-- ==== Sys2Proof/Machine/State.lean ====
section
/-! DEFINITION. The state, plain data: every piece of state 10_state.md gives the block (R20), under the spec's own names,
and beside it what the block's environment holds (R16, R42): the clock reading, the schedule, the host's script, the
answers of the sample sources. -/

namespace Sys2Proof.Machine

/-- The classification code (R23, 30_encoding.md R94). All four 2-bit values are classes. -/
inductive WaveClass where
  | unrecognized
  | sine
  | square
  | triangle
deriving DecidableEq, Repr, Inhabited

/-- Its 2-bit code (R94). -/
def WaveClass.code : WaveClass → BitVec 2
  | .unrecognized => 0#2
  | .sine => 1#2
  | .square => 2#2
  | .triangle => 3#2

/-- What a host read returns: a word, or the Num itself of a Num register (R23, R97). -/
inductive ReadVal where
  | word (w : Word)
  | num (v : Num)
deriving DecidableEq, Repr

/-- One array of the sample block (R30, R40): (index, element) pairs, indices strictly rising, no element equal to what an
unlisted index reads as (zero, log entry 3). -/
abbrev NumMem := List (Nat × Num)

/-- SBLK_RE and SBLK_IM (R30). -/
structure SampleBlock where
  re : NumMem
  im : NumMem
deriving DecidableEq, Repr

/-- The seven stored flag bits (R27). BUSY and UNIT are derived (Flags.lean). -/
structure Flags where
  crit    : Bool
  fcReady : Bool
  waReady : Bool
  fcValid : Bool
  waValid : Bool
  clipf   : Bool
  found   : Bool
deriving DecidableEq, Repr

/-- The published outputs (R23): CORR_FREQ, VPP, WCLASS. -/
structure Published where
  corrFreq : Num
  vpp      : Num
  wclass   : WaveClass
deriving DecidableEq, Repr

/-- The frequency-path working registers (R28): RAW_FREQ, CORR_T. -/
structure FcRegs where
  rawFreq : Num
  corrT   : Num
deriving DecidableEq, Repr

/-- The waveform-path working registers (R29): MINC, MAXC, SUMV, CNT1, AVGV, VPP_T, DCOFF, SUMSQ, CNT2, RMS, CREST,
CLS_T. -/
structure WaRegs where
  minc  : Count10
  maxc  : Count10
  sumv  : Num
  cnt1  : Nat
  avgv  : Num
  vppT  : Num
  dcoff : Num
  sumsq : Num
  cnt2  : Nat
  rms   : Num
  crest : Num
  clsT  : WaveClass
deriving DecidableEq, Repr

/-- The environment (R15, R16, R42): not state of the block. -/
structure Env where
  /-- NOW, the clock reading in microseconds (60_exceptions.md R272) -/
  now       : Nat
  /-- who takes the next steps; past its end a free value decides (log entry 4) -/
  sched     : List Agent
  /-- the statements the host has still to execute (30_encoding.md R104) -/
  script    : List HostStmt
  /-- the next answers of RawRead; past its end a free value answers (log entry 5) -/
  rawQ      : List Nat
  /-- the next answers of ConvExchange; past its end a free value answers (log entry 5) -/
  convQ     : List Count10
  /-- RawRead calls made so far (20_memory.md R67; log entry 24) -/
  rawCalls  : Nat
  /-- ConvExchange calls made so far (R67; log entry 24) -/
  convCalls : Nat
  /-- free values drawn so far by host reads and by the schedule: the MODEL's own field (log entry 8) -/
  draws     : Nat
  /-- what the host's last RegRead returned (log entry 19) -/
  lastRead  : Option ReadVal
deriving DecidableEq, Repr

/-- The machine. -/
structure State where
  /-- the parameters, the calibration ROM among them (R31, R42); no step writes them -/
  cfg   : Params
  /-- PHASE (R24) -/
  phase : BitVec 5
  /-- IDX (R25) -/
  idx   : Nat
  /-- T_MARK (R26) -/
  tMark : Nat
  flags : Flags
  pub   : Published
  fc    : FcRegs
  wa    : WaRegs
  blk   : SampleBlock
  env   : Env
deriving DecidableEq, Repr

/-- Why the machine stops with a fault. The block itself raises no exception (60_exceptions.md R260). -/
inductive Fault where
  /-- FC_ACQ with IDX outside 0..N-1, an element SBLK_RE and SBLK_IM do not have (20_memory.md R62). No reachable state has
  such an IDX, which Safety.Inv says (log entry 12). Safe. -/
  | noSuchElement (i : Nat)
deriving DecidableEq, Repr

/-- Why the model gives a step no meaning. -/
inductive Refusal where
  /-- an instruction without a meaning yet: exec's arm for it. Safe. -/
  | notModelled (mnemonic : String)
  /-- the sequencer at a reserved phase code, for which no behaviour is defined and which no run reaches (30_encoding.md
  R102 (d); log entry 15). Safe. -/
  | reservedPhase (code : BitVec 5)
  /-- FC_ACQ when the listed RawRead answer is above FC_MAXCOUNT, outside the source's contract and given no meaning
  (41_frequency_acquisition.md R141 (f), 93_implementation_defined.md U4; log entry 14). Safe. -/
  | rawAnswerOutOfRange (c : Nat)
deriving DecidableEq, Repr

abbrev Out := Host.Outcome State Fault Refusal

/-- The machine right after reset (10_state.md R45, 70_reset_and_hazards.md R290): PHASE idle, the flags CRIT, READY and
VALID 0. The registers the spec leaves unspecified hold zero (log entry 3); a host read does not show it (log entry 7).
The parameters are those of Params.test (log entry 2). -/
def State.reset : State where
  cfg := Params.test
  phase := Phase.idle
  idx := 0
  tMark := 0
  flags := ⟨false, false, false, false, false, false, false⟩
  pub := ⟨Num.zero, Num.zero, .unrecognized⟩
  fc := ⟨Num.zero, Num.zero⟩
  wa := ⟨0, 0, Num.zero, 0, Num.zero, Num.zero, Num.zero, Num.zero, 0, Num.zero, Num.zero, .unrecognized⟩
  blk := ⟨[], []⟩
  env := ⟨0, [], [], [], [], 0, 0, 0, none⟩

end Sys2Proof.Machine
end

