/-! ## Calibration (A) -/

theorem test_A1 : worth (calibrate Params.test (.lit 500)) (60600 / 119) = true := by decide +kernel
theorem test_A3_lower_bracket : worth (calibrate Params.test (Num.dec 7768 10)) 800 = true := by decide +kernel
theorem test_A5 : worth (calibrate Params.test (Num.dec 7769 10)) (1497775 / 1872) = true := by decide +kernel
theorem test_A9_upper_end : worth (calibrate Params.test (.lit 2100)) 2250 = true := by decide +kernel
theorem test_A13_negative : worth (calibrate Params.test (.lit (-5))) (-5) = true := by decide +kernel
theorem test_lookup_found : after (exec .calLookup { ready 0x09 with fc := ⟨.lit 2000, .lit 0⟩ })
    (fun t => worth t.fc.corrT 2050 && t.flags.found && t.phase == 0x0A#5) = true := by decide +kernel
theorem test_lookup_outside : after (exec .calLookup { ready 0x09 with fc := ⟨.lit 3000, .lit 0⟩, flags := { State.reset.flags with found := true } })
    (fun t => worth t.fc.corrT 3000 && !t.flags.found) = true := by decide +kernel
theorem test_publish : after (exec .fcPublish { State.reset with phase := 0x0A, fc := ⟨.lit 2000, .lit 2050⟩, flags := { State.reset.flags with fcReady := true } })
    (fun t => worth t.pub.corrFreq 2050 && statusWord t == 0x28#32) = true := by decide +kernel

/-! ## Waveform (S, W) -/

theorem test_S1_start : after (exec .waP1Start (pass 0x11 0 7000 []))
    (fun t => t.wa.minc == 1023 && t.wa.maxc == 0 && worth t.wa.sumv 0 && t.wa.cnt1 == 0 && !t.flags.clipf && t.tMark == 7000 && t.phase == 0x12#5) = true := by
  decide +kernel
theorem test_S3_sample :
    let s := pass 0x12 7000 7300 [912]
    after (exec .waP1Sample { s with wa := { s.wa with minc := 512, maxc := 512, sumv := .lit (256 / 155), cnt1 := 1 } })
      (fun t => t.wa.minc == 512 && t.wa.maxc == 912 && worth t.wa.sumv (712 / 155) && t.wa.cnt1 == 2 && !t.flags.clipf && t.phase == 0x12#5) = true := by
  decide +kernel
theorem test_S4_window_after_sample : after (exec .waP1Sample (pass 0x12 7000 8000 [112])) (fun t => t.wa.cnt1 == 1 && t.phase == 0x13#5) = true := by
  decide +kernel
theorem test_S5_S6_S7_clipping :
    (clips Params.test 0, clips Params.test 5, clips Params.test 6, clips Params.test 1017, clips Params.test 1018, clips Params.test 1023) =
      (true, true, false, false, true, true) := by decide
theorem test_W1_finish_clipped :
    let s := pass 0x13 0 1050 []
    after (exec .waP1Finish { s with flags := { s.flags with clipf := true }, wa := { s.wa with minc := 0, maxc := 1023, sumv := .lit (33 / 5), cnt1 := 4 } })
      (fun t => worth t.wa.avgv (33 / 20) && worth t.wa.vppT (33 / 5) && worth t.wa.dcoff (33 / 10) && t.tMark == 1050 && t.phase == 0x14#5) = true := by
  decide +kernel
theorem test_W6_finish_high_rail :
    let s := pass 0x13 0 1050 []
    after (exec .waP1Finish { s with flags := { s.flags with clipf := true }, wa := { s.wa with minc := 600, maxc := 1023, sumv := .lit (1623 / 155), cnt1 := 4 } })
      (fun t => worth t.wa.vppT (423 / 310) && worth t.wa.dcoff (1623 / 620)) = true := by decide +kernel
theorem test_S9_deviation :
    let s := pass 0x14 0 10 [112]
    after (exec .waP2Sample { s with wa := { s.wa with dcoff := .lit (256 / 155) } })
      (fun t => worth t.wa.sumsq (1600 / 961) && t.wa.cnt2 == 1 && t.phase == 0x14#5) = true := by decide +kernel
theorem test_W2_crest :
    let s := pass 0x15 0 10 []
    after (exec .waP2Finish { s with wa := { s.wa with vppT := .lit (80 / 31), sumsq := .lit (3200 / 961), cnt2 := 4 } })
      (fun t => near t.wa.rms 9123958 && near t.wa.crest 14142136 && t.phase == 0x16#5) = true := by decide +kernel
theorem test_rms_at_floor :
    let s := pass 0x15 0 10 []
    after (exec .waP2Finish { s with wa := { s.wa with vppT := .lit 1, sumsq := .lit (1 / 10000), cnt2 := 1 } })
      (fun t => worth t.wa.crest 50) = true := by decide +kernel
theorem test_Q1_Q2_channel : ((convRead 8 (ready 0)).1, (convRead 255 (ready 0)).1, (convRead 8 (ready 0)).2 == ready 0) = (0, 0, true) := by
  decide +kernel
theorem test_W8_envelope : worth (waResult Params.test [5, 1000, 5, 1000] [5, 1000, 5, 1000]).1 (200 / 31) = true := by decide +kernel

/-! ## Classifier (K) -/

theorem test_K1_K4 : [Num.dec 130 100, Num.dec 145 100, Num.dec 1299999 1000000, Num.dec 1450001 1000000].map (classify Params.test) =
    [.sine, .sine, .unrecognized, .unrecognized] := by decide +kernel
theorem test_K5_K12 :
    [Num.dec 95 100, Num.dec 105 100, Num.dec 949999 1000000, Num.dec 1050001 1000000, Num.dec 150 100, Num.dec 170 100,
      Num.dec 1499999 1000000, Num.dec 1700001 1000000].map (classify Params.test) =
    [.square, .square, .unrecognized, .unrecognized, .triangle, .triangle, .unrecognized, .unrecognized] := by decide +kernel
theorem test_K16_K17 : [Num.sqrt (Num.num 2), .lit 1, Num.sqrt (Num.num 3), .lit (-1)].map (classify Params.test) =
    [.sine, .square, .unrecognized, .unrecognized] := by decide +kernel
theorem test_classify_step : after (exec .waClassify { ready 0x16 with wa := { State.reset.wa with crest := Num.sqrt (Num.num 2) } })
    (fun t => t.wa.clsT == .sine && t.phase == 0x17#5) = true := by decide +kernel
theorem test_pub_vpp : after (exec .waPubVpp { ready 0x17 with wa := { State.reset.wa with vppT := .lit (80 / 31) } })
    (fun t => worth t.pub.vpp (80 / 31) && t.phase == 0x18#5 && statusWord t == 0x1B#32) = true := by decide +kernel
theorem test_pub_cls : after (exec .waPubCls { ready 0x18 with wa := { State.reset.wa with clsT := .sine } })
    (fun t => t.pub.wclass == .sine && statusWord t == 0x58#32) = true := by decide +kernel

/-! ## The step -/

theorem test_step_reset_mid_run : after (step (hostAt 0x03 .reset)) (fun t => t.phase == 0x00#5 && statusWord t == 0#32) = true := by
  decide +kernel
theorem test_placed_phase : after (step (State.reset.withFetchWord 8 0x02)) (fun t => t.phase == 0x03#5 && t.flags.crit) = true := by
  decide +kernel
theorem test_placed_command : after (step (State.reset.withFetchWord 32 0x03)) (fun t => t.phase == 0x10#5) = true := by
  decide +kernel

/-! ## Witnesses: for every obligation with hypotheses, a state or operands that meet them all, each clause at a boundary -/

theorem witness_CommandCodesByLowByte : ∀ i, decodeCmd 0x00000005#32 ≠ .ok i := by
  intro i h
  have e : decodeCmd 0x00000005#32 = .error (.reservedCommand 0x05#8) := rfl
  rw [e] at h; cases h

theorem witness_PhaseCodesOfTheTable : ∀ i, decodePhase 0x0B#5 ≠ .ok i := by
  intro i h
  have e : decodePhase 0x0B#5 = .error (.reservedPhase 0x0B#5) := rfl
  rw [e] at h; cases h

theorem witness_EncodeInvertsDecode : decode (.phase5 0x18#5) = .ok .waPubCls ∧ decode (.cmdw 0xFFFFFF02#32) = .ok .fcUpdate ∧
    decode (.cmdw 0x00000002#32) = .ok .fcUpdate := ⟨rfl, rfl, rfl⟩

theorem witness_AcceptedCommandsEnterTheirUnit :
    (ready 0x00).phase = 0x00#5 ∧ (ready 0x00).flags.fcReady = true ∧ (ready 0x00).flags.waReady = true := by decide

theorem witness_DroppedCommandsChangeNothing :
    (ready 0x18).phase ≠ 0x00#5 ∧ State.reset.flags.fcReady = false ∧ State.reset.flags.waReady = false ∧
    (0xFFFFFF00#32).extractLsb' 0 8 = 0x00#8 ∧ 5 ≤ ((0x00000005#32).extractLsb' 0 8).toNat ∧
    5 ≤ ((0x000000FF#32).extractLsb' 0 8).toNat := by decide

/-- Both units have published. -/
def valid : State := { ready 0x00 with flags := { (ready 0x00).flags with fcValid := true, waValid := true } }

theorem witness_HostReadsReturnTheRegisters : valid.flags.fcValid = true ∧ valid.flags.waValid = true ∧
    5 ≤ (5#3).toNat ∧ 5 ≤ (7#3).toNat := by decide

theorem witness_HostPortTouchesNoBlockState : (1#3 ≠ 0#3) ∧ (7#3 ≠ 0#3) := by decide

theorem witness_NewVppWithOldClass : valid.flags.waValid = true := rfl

:: TASK ::
All lines of the records above that carry the word "values" should be listed.

:: FINISHED EXERCISE ::
/-- The classification code (R23, 30_encoding.md R94). All four 2-bit values are classes. -/
  /-- free values drawn so far by host reads and by the schedule: the MODEL's own field (log entry 8) -/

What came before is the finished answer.